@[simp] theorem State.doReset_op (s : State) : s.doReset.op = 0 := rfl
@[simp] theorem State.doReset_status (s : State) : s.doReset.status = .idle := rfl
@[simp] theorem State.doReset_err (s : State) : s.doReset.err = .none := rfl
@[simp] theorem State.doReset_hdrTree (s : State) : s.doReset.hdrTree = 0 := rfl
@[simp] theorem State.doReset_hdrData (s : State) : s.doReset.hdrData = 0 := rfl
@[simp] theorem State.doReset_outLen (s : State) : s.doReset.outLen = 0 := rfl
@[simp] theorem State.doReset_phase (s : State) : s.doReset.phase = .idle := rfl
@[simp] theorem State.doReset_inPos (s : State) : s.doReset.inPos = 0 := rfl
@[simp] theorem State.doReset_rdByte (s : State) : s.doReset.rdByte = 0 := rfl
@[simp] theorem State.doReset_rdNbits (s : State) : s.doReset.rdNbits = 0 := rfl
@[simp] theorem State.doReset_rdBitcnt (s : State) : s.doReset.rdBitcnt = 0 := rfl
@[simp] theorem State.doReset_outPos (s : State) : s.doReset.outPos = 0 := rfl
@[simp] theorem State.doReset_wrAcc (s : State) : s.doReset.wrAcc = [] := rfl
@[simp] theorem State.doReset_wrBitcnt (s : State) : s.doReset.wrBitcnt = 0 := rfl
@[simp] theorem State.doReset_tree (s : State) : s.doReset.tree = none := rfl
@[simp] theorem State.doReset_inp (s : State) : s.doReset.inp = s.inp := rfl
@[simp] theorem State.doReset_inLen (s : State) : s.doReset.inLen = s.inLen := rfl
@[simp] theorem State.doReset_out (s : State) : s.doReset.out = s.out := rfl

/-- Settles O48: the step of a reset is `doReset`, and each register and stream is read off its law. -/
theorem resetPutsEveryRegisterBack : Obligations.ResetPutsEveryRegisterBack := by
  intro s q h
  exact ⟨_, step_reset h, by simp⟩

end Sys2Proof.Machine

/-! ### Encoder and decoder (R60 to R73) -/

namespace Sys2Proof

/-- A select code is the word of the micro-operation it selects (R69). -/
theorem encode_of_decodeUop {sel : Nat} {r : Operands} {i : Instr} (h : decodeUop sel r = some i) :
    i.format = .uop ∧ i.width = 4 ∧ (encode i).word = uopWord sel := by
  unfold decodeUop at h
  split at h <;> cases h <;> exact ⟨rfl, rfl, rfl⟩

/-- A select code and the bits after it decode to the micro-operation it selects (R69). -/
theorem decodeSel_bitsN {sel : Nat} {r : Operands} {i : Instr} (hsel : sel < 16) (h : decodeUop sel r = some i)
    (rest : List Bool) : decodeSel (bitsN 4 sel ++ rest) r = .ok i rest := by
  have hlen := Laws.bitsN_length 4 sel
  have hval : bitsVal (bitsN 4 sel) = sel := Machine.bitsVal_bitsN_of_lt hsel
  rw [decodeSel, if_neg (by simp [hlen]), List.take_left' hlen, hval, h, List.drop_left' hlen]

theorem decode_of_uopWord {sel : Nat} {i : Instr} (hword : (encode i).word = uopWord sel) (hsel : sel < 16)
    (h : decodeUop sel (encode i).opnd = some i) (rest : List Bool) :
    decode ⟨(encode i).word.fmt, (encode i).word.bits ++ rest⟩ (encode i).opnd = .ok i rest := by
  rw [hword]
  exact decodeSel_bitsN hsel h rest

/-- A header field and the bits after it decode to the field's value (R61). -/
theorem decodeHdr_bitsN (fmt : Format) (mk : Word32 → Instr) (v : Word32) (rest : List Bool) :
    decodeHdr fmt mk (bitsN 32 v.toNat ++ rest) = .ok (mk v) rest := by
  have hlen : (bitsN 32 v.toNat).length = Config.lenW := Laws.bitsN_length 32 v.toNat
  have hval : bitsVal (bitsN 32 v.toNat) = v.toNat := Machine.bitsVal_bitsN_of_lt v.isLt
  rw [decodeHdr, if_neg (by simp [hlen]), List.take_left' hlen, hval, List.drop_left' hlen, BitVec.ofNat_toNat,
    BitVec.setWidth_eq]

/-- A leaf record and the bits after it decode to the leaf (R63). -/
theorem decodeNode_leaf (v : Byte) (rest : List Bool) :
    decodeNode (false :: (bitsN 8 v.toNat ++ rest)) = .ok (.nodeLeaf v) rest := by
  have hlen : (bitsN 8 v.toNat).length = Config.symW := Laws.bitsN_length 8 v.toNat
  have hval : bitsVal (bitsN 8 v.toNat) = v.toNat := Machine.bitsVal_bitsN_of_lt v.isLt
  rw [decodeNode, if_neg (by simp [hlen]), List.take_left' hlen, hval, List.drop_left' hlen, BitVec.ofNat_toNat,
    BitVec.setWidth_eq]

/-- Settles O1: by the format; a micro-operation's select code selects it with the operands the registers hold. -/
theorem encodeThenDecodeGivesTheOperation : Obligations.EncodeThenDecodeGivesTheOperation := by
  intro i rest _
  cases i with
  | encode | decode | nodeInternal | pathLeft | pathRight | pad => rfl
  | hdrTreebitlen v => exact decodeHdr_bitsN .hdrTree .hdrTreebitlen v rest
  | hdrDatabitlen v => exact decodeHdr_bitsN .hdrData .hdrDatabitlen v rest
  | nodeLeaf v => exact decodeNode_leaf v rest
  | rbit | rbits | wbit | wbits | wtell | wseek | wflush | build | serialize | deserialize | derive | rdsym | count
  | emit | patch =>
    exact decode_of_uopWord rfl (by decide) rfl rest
□ □ □ □ □ □ □
● Assigned task
From the records above, give again exactly the lines running from the line with "i.format = .uop" to the line with "intro i rest _", inclusive.

● Exercise output
    i.format = .uop ∧ i.width = 4 ∧ (encode i).word = uopWord sel := by
  unfold decodeUop at h
  split at h <;> cases h <;> exact ⟨rfl, rfl, rfl⟩

/-- A select code and the bits after it decode to the micro-operation it selects (R69). -/
theorem decodeSel_bitsN {sel : Nat} {r : Operands} {i : Instr} (hsel : sel < 16) (h : decodeUop sel r = some i)
    (rest : List Bool) : decodeSel (bitsN 4 sel ++ rest) r = .ok i rest := by
  have hlen := Laws.bitsN_length 4 sel
  have hval : bitsVal (bitsN 4 sel) = sel := Machine.bitsVal_bitsN_of_lt hsel
  rw [decodeSel, if_neg (by simp [hlen]), List.take_left' hlen, hval, h, List.drop_left' hlen]

theorem decode_of_uopWord {sel : Nat} {i : Instr} (hword : (encode i).word = uopWord sel) (hsel : sel < 16)
    (h : decodeUop sel (encode i).opnd = some i) (rest : List Bool) :
    decode ⟨(encode i).word.fmt, (encode i).word.bits ++ rest⟩ (encode i).opnd = .ok i rest := by
  rw [hword]
  exact decodeSel_bitsN hsel h rest

/-- A header field and the bits after it decode to the field's value (R61). -/
theorem decodeHdr_bitsN (fmt : Format) (mk : Word32 → Instr) (v : Word32) (rest : List Bool) :
    decodeHdr fmt mk (bitsN 32 v.toNat ++ rest) = .ok (mk v) rest := by
  have hlen : (bitsN 32 v.toNat).length = Config.lenW := Laws.bitsN_length 32 v.toNat
  have hval : bitsVal (bitsN 32 v.toNat) = v.toNat := Machine.bitsVal_bitsN_of_lt v.isLt
  rw [decodeHdr, if_neg (by simp [hlen]), List.take_left' hlen, hval, List.drop_left' hlen, BitVec.ofNat_toNat,
    BitVec.setWidth_eq]

/-- A leaf record and the bits after it decode to the leaf (R63). -/
theorem decodeNode_leaf (v : Byte) (rest : List Bool) :
    decodeNode (false :: (bitsN 8 v.toNat ++ rest)) = .ok (.nodeLeaf v) rest := by
  have hlen : (bitsN 8 v.toNat).length = Config.symW := Laws.bitsN_length 8 v.toNat
  have hval : bitsVal (bitsN 8 v.toNat) = v.toNat := Machine.bitsVal_bitsN_of_lt v.isLt
  rw [decodeNode, if_neg (by simp [hlen]), List.take_left' hlen, hval, List.drop_left' hlen, BitVec.ofNat_toNat,
    BitVec.setWidth_eq]

/-- Settles O1: by the format; a micro-operation's select code selects it with the operands the registers hold. -/
theorem encodeThenDecodeGivesTheOperation : Obligations.EncodeThenDecodeGivesTheOperation := by
  intro i rest _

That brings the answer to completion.